ABOUT THIS TASK
Nothing outside the range below should be printed. Output exactly the lines from the line with "d.out := rfl" to the line with "d.ocuFresh := rfl", both included.

GIVEN ENTRIES

- Opening Delimiter -

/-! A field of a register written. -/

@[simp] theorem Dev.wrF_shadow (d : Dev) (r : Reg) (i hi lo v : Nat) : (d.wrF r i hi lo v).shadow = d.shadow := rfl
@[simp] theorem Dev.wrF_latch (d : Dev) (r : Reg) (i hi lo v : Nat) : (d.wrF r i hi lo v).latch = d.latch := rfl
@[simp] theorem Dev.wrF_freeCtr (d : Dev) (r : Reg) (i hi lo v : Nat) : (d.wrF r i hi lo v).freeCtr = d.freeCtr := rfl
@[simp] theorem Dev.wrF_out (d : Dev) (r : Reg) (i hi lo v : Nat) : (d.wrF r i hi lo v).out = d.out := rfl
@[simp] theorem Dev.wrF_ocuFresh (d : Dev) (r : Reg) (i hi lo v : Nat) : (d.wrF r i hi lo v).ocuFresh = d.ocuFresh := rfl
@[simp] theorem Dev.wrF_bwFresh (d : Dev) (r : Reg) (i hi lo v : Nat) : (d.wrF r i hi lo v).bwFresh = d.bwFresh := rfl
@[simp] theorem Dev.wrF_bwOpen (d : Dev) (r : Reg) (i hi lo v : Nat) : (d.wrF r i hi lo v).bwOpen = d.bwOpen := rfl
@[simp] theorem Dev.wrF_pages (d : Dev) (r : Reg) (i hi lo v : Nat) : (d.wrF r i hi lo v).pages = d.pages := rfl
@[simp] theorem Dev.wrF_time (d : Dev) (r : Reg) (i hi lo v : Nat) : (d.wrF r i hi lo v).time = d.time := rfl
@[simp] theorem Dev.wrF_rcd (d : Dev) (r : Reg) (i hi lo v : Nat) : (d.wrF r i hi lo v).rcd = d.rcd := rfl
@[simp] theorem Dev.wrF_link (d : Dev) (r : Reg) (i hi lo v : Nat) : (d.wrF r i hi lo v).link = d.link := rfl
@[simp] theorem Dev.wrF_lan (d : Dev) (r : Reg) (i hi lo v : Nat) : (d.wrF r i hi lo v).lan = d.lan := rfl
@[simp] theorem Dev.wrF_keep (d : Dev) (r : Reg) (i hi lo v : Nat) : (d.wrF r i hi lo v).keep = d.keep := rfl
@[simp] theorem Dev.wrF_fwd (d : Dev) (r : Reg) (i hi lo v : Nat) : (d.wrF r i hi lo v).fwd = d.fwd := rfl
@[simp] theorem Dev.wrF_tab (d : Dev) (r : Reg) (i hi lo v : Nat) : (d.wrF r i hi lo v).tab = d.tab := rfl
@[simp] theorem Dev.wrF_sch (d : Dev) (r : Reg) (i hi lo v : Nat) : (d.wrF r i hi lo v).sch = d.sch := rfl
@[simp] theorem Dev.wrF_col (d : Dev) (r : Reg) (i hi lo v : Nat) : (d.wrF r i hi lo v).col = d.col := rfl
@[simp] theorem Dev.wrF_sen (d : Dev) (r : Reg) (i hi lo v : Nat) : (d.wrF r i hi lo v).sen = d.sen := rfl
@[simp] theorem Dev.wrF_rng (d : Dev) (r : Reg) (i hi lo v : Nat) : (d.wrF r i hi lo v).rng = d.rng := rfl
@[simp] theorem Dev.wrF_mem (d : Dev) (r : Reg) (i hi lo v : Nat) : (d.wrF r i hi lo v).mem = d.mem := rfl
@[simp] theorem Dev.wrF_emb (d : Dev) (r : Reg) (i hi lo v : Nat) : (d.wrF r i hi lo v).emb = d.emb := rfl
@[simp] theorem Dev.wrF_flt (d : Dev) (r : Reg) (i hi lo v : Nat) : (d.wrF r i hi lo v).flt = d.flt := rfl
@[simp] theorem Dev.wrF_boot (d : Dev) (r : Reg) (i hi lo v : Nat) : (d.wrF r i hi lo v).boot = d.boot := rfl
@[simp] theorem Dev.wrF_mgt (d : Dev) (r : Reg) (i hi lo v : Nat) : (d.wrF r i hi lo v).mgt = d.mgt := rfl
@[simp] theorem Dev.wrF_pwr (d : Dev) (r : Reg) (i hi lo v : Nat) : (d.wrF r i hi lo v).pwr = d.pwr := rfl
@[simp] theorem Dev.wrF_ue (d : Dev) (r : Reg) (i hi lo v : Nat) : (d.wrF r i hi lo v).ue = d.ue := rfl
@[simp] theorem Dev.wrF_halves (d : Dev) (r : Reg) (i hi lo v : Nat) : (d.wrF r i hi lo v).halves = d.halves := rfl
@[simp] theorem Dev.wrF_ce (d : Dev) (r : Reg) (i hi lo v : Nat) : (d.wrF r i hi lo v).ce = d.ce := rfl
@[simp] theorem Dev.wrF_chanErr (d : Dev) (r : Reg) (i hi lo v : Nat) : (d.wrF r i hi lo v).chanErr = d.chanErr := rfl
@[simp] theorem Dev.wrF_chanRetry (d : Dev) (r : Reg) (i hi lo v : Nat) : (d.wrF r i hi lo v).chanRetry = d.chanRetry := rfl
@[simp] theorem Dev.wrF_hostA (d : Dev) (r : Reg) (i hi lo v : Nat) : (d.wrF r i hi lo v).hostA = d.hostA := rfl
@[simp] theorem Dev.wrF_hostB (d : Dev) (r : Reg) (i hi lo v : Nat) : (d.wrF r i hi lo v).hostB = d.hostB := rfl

- Closing Delimiter -
- Opening Delimiter -

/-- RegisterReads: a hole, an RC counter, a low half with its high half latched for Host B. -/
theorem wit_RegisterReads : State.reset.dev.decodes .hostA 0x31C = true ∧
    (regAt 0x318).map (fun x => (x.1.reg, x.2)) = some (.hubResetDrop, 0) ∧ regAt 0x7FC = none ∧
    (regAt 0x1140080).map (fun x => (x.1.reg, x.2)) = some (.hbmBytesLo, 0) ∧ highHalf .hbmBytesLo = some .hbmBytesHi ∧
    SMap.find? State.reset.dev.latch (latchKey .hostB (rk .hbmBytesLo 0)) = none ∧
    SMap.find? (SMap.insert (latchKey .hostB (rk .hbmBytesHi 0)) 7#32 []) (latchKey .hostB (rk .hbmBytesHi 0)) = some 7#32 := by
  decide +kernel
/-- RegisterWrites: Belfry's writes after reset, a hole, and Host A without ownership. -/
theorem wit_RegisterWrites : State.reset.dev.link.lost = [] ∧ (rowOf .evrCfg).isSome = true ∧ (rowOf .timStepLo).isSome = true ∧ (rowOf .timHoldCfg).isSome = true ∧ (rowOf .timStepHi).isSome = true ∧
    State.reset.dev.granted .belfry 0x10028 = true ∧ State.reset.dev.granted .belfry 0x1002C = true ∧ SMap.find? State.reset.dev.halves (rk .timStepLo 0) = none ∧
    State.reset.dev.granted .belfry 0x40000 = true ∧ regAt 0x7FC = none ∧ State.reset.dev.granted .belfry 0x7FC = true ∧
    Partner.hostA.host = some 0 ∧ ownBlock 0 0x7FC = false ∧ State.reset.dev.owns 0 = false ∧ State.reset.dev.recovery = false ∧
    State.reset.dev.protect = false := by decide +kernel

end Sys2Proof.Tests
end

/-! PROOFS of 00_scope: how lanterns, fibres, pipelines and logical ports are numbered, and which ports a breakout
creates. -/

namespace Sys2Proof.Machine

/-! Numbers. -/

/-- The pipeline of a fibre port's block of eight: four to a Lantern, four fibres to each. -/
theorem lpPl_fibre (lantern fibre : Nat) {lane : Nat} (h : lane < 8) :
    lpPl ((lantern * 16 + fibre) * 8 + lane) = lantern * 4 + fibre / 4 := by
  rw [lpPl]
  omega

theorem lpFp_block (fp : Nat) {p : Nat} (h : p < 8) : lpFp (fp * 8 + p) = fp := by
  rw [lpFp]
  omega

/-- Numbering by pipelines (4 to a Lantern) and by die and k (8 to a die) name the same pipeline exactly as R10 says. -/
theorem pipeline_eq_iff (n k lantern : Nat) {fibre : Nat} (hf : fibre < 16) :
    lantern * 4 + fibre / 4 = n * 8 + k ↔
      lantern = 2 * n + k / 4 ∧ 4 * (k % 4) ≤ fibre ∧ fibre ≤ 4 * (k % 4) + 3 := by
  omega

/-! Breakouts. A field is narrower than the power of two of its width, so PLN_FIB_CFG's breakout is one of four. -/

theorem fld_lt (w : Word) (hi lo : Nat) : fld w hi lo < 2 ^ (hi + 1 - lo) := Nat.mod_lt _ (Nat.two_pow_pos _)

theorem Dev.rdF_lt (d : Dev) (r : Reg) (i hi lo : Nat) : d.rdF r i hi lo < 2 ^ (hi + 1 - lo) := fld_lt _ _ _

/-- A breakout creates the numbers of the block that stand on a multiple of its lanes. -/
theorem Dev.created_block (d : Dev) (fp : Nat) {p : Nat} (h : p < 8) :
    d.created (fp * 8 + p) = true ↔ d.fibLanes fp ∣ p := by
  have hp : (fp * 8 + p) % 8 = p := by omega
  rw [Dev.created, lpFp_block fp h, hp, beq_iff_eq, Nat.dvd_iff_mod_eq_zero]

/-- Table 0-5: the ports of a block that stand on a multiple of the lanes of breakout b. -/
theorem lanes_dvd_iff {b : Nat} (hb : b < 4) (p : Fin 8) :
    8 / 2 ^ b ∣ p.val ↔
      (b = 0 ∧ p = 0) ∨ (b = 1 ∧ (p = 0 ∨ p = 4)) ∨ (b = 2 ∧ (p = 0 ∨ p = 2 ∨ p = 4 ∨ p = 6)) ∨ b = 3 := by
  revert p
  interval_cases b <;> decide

- Closing Delimiter -
- Opening Delimiter -

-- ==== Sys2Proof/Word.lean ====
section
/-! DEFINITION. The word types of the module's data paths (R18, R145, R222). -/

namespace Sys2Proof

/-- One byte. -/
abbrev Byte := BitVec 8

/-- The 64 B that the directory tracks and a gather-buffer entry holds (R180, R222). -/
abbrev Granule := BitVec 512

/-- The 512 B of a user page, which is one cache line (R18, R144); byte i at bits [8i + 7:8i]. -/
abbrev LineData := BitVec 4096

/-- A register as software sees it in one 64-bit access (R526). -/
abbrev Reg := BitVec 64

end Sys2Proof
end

- Closing Delimiter -

RESULT
@[simp] theorem Dev.wrF_out (d : Dev) (r : Reg) (i hi lo v : Nat) : (d.wrF r i hi lo v).out = d.out := rfl
@[simp] theorem Dev.wrF_ocuFresh (d : Dev) (r : Reg) (i hi lo v : Nat) : (d.wrF r i hi lo v).ocuFresh = d.ocuFresh := rfl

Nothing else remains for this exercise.